> _About this task_
Supply the number of lines in the data below that hold "safRefresh", and let that number be the whole answer.

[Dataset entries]

/-- The effects of a requested STO. -/
def stoAct (s : State) : State :=
  if !(s.armed && s.on SAF_STATUS__STO_ACT) then s
  else
    let s := s.each (List.range 8) fun a s =>
      if !s.on (SAF_AX_CFG__STO_EN a) then s
      else if s.axLive a then safeFor a 0 false s else if s.axState a ≤ 1 then closeRefuse a 4 s else s
    preAll (s.each (List.range 8) fun k s => s.when (s.on (SAF_CT_CFG__OPEN_STO k)) (ctDrive k false))

/-- STO is requested while either filtered input is low. -/
def stoEval (s : State) : State :=
  let low := !(s.on SAF_STATUS__STO_A && s.on SAF_STATUS__STO_B)
  let s := if low && !s.on SAF_STATUS__STO_ACT then
      let s := s.putB SAF_STATUS__STO_ACT true
      safEvent 1 0 s.stoDetail s
    else s
  stoAct (safRefresh s)

/-- STO_INPUT_CHANGE: the filtered levels of STO_A and STO_B. -/
def execStoInputChange (a b : Bool) (s : State) : Host.Outcome State Fault Refusal :=
  .next <|
    if s.on SAF_STATUS__STO_A = a ∧ s.on SAF_STATUS__STO_B = b then s
    else stoEval (wake 3 ((s.putB SAF_STATUS__STO_A a).putB SAF_STATUS__STO_B b))

/-- STO_DISCREPANCY. -/
def execStoDiscrepancy (s : State) : Host.Outcome State Fault Refusal :=
  .next <|
    if !s.armed || s.on SAF_STATUS__STO_A == s.on SAF_STATUS__STO_B || s.on SAF_STATUS__STO_DISC then s
    else
      let s := s.putB SAF_STATUS__STO_DISC true
      safEvent 2 0 (s.get SAF_STATUS__STO_A + 2 * s.get SAF_STATUS__STO_B) s

/-- STO_RELEASE: both inputs have been high for STO_REL. -/
def execStoRelease (s : State) : Host.Outcome State Fault Refusal :=
  .next <|
    if !s.on SAF_STATUS__STO_ACT || s.on SAF_STATUS__STO_DISC || !s.on SAF_STATUS__STO_A || !s.on SAF_STATUS__STO_B then s
    else
      let s := s.putB SAF_STATUS__STO_ACT false
      safRefresh (safEvent 1 0 s.stoDetail s)

/-! ## Safe Stop 1 (R363 to R365) -/

/-- The SS1 input of an axis asks for the stop. -/
def State.ss1Asked (s : State) (a : Nat) : Bool :=
  let d := s.get (SAF_AX_CFG__SS1_DIN a)
  s.armed && s.on (SAF_AX_CFG__SS1_EN a) && decide (d < 24) && !nbit (s.get DIN_LEVEL__LEVEL) d

/-- The speed that SS1 checks (R364). -/
def State.ss1Speed (s : State) (a : Nat) : Option Int :=
  if s.tableMode a then s.axSpeed a
  else
    let n := s.get (AX_BIND__PI_SEL a)
    if s.on (AX_BIND__PI_EN a) && s.on (PI_STATUS__SPD_VALID n) then some (s.piSpeed n) else none

/-- t2: the STO phase. -/
def ss1Sto (a : Nat) (s : State) : State :=
  let s := safEvent 3 a 2 ((s.putB (SAF_AX_STAT__SS1 a) false).putB (SAF_AX_STAT__SS1_STO a) true)
  safeFor a 1 false (safRefresh s)

/-- The request ends: the setpoint stays 0. -/
def ss1Release (a : Nat) (s : State) : State :=
  if s.on (SAF_AX_STAT__SS1 a) || s.on (SAF_AX_STAT__SS1_STO a) then
    safRefresh (safEvent 3 a 3 ((s.putB (SAF_AX_STAT__SS1 a) false).putB (SAF_AX_STAT__SS1_STO a) false))
  else s

/-- The request begins or ends. -/
def ss1Eval (a : Nat) (s : State) : State :=
  if !s.ss1Asked a then ss1Release a s
  else if s.on (SAF_AX_STAT__SS1 a) || s.on (SAF_AX_STAT__SS1_STO a) then s
  else
    let s := safEvent 3 a 1 (setpointWrite a 0 (s.putB (SAF_AX_STAT__SS1 a) true))
    let w := s.ss1Speed a
    let s := s.upSaf a fun q => { q with ss1Speed := (w.getD 0).natAbs, ss1At := s.time }
    if s.axState a ≠ 3 ∨ (s.on (SAF_AX_CFG__SS1_MODE a) ∧ w = none) then ss1Sto a s else s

> _Exercise output_
4